Julian felt a sharp, bitter ache in his chest—a sudden, cold realization of the distance between his world and hers. He wasn't the man who belonged in a garden with a queen. He was the one who worked in the dark, the one who handled the blood and the toxins so she could walk in the light.
"Vance?" Leo prodded, nudging his shoulder.
"Let's go," Julian said, his voice sounding hollow and uncharacteristically tight.
He turned away before Adrian could lean any closer. He didn't want to see the rest. He felt like a stray caught in the rain, watching a warmth he could never touch. As he walked back toward the dorms with Leo, his head down and his heart heavy, he tried to convince himself that this was the natural order of things. He was a scholar; Adrian was a peer. The lab was a fever dream, and the dream was over.
Under the archway, unaware that the silent watcher had already departed, Adrian leaned in. He gave Francesca every opportunity to pull away, his movements governed by a gentleman’s restraint.
As his breath brushed against her skin, Francesca closed her eyes. She reached for the old flutter in her chest, the frantic, sweet pulse of her girlhood crush. She wanted to disappear into the safety of him. She wanted the world to make sense again.
Their lips met.
It was a textbook kiss—tender, respectful, and filled with a nurturing warmth. It was the kind of kiss that promised a stable future, quiet dinners, and a life lived in the light.
But within seconds, Francesca’s entire body went rigid.
Instead of the golden glow of nostalgia, her mind was traitorously invaded by a dark, visceral memory. Suddenly, the soft garden air felt too thin. She didn't feel Adrian’s gentle touch; she felt the phantom weight of a different presence. She remembered the raw, unpracticed power of the student who had held her down in the lab—not with a gentleman's grace, but with a desperate, life-saving ferocity.

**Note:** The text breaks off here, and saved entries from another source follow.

/-- The changes of the Reefer Unit: the outcomes of a silence scan visit, a dispatched report, the scan's advance,
REEFER_ACK and REEFER_FORGET. -/
inductive ReeferChange (s : State) : ReeferUnit → Prop
  | lost (p : Setup) (i : Nat) (e : Reefer) (hp : s.su.setup = some p) (he : s.rfu.entry i = some e)
      (hl : lossReached p s.su.qt e = true) : ReeferChange s (s.rfu.setEntry i (some { e with state := .lost }))
  | excused (p : Setup) (i : Nat) (e : Reefer) (hp : s.su.setup = some p) (he : s.rfu.entry i = some e)
      (hl : silenceReached p s.su.qt e = true) :
      ReeferChange s (s.rfu.setEntry i (some { e with excusals := e.excusals + 1 }))
  | silent (p : Setup) (i : Nat) (e : Reefer) (hp : s.su.setup = some p) (he : s.rfu.entry i = some e)
      (hl : silenceReached p s.su.qt e = true) : ReeferChange s (s.rfu.setEntry i (some { e with state := .silent }))
  | admitted (p : Setup) (r : ReeferReport) (q : Qt) (hp : s.su.setup = some p) :
      ReeferChange s (admitReport p r q s.rfu).1
  | scanned : ReeferChange s { s.rfu with scanPos := (s.rfu.scanPos + 2) % Config.reeferCount }
  | acked (i : Nat) (e : Reefer) (he : s.rfu.entry i = some e) : ReeferChange s (ackReefer i e s.rfu)
  | forgotten (i : Nat) (e : Reefer) (he : s.rfu.entry i = some e) : ReeferChange s (forgetReefer i s.rfu)

/-- The changes of segment g's record: an observation, a loss vote, the steps of a scan visit. -/
inductive SegmentChange (s : State) (g : Nat) : Segment → Prop
  | observed (p : Setup) (shadow : Bool) (dir : Direction) (level : Int) (now : Qt) (hp : s.su.setup = some p)
      (hg : (∃ x, g = segmentOf p (clampPosition p x)) ∨ ∃ plug, g = plugSegment p plug) :
      SegmentChange s g (observeSegment p shadow g dir level now (s.cvu.segment g)).1
  | voted (p : Setup) (n x : Nat) (hp : s.su.setup = some p) (hx : (s.clu.crane n).position = some x)
      (hg : g = segmentOf p x) : SegmentChange s g (voteSegment p g s.su.qt (s.cvu.segment g)).1
  | aged (p : Setup) (hp : s.su.setup = some p) (hg : g = s.cvu.scanPos) :
      SegmentChange s g (ageSegment p g s.su.qt (s.cvu.segment g)).1
  | shadowAged (p : Setup) (hp : s.su.setup = some p) (hg : g = s.cvu.scanPos) :
      SegmentChange s g (ageShadow p s.su.qt (s.cvu.segment g))
  | driftTested (p : Setup) (hp : s.su.setup = some p) (hg : g = s.cvu.scanPos) :
      SegmentChange s g (driftTest p g s.su.qt (s.cvu.segment g)).1

/-- The changes of the Coverage Unit. -/
inductive CoverageChange (s : State) : CoverageUnit → Prop
  | segment (g : Nat) (x : Segment) (hx : SegmentChange s g x) : CoverageChange s (s.cvu.setSegment g x)
  | clamp (b : Bool) : CoverageChange s { s.cvu with clampReported := b }
  | scanned (p : Setup) (hp : s.su.setup = some p) :
      CoverageChange s { s.cvu with
        scanPos := if s.cvu.scanPos + 1 < p.coverage.segCount then s.cvu.scanPos + 1 else 0 }
  | ticked : CoverageChange s { s.cvu with tick := (nextTick s.cvu.tick).1 }
  | cleared (p : Setup) (arg : Half) (hp : s.su.setup = some p) : CoverageChange s (clearSegments p arg s.cvu)

/-- The changes of the Report Unit: records handed over, the two lines' state, the taking of a record and the answers to
its writes, the consumer index. -/
inductive ReportChange (s : State) : ReportUnit → Prop
  | handedOver (rs : List Record) : ReportChange s (s.rpu.handOverAll rs)
  | lines (latch : Bool) (pulse : Option Qt) : ReportChange s { s.rpu with craneLatch := latch, pulseStart := pulse }
  | judged (p : Setup) (hp : s.su.setup = some p) :
      ReportChange s (takeHead (s.rpu.freeSlots p.windows.repCount) s.rpu.queue s.rpu).1
  | taken (r : Record) : ReportChange s { s.rpu with inFlight := some r, phase := .record, pendingDrops := 0 }
  | recordWritten : ReportChange s { s.rpu with phase := .index }
  | advanced (p : Setup) (hp : s.su.setup = some p) :
      ReportChange s { s.rpu with producer := nextProducer p s.rpu.producer, inFlight := none, phase := .idle }
  | failed : ReportChange s s.rpu.fail
  | consumed (p : Setup) (v : Nat) (hp : s.su.setup = some p) (hv : v < p.windows.repCount) :
      ReportChange s { s.rpu with consumer := v, dropFlag := false }

/-- The changes of the Path Unit: beats and responses at the upstream port, requests accepted, injections made, queued
and matched, grants. -/
inductive PathChange (s : State) : PathUnit → Prop
  | returned (w : Write) : PathChange s (returnWrite w s).pu
  | refused (up : List UpBeat) : PathChange s { s.pu with up := up }
  | reads (os : List OpenRead) : PathChange s { s.pu with openReads := os }
  | beat (b : ReadBeat) (o : OpenRead) (data : List Byte) : PathChange s (endBeat b o data s).pu
  | accepted (ch : Channel) (f : FwdRequest) : PathChange s (acceptRequest ch f s).pu
  | enqueued (src : Source) : PathChange s (enqueue src s).pu
  | granted (ch : Channel) : PathChange s (grant ch s.pu)
  | matched (ch : Channel) (id : AxiId) (q : InjRequest) (s1 : State) (h : takeInjected s ch id = some (q, s1)) :
      PathChange s s1.pu
  | injectedSu (qs : List InjRequest) : PathChange s (s.injectSu qs).pu
  | injectedRpu (b : InjBody) (a : Nat) : PathChange s (s.injectRpu b a).pu

/-- The changes of the load under way (R169): a read of the block taken, the block validated, an index word taken. -/
inductive LoadChange (s : State) (l : Load) : Load → Prop
  | read (copy : List Byte) (answered : Nat) : LoadChange s l { l with copy := copy, answered := answered }
  | validated (copy : List Byte) (answered : Nat) (h : validateSetup s.su.sbase copy = none) :
      LoadChange s l { l with copy := copy, answered := answered, phase := .words (setupOf copy) none none none }
  | word (p : Setup) (ul dl rep ul' dl' rep' : Option Word) (h : l.phase = .words p ul dl rep) :
      LoadChange s l { l with phase := .words p ul' dl' rep' }

/-! ### Single effects -/

/-- One effect on the part: a change of one unit, or one of the events that set several units at once. -/
inductive Effect : State → State → Prop
  | pending (s : State) (rest : List Instr) : Effect s { s with pending := rest }
  | free (s : State) (n : Nat) : Effect s { s with free := n }
  | due (s : State) (d : DueChecks) : Effect s { s with due := d }
  | views (s : State) (v : ViewUnit) : Effect s { s with vu := v }
  | clock (s : State) (qt : Qt) : Effect s { s with su := { s.su with qt := qt } }
  | command (s : State) (c : Command) : Effect s { s with su := { s.su with command := c } }
  | load (s : State) (l l' : Load) (hl : s.su.load = some l) (h : LoadChange s l l') :
      Effect s { s with su := { s.su with load := some l' } }
  | capture (s : State) (u : CaptureUnit) (h : CaptureChange s u) : Effect s { s with rcu := u }
  | crane (s : State) (n : Nat) (c : Crane) (h : CraneChange s n c) : Effect s { s with clu := s.clu.setCrane n c }
  | cranesCleared (s : State) : Effect s { s with clu := s.clu.clearCounters }
  | reefers (s : State) (u : ReeferUnit) (h : ReeferChange s u) : Effect s { s with rfu := u }
  | coverage (s : State) (u : CoverageUnit) (h : CoverageChange s u) : Effect s { s with cvu := u }
  | reports (s : State) (u : ReportUnit) (h : ReportChange s u) : Effect s { s with rpu := u }
  | path (s : State) (u : PathUnit) (h : PathChange s u) : Effect s { s with pu := u }
  | powerOn (s : State) (sbase : BitVec 8) :
      Effect s { State.afterReset sbase with pending := s.pending, free := s.free }
  | loadStarted (s : State) (keep : Bool) :
      Effect s { s with
        su := { s.su with runState := .loading, load := some ⟨keep, [], 0, .block⟩ }
        rcu := { s.rcu with parsing := false } }
  | reloaded (s : State) (p : Setup) (a b c : Word) (l : Load) (ul dl rep : Option Word) (hl : s.su.load = some l)
      (hw : l.phase = .words p ul dl rep) : Effect s (reloadUnits p l.keep a b c s)
  | passOnly (s : State) (code : Byte) : Effect s (enterPassOnly code s)

/-- A sequence of single effects. -/
abbrev Effects : State → State → Prop := Relation.ReflTransGen Effect

/-- What every single effect keeps, a sequence of them keeps. -/
theorem Effects.keep {I : State → Prop} (hI : ∀ s t, Effect s t → I s → I t) {s t : State} (h : Effects s t) :
    I s → I t := by
  induction h with
  | refl => exact id
  | tail _ he ih => exact fun hs => hI _ _ he (ih hs)

/-! ### Shared operations as effects -/

theorem report_effects (rs : List Record) (s : State) : Effects s (s.report rs) :=
  .single (.reports s _ (.handedOver rs))

theorem injectSu_effects (qs : List InjRequest) (s : State) : Effects s (s.injectSu qs) :=
  .single (.path s _ (.injectedSu qs))

theorem injectRpu_effects (b : InjBody) (a : Nat) (s : State) : Effects s (s.injectRpu b a) :=
  .single (.path s _ (.injectedRpu b a))

theorem craneLatch_effects (latch : Bool) (s : State) : Effects s { s with rpu := { s.rpu with craneLatch := latch } } :=
  .single (.reports s _ (.lines latch s.rpu.pulseStart))

theorem pulseStart_effects (pulse : Option Qt) (s : State) :
    Effects s { s with rpu := { s.rpu with pulseStart := pulse } } :=
  .single (.reports s _ (.lines s.rpu.craneLatch pulse))

theorem craneEntered_effects (n : Nat) (s : State) : Effects s (craneEntered n s) := by
  unfold craneEntered
  split
  · exact .refl
  · split
    · exact .refl
    · split
      · exact .refl
      · exact craneLatch_effects true s
      · exact craneLatch_effects true s
      · exact pulseStart_effects _ s

@[simp] theorem craneEntered_su (n : Nat) (s : State) : (craneEntered n s).su = s.su := by
  unfold craneEntered
  split
  · rfl
  · split
    · rfl
    · split <;> rfl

She remembered the way Julian’s eyes had looked at her—not as a "Queen" or a "social peer," but as a woman he was determined to keep breathing, even if he had to break her world to do it.
Adrian’s kiss was too light. It was so careful, so polite, that it felt hollow. It was like drinking lukewarm water when she was dying of thirst. It didn't reach the parts of her that had been jolted awake by that wild, suppressed energy in the laboratory.
Francesca pulled back abruptly, her breathing shallow and ragged.
"I... I’m sorry," she whispered, her fingers clutching the velvet of her dress so hard her knuckles turned white.
Adrian stood frozen, his hand still hovering in the air. A flash of hurt crossed his features, but he was too well-bred to let it linger. "Was I too forward? I’m sorry, Francesca. I thought—"
"No, it’s not you," she interrupted, shaking her head. She felt an overwhelming sense of absurdity. Here was the man who fit every requirement of her heart’s old design. Yet, when he finally offered her the peace she thought she wanted, it tasted like nothing.
She looked at Adrian, and for the first time, he seemed... diminished. He was a beautiful, safe harbor, but she realized with a cold terror that she had already been swept out to sea by a storm she couldn't name. She didn't love Julian—she hardly knew him—but she realized with a sinking heart that the version of herself that could love Adrian had died on that examination table.
"I need to go," she stammered, already backing away toward the driveway. "The drug... the doctors said there might be side effects. I’m not myself tonight."
She fled toward her car, the heavy door closing with a definitive thud. As she drove away, she looked back at the darkened campus. Julian was long gone, back to his quiet dorm, but his shadow remained draped over her soul, making her realize that for some poisons, there was no such thing as a full recovery.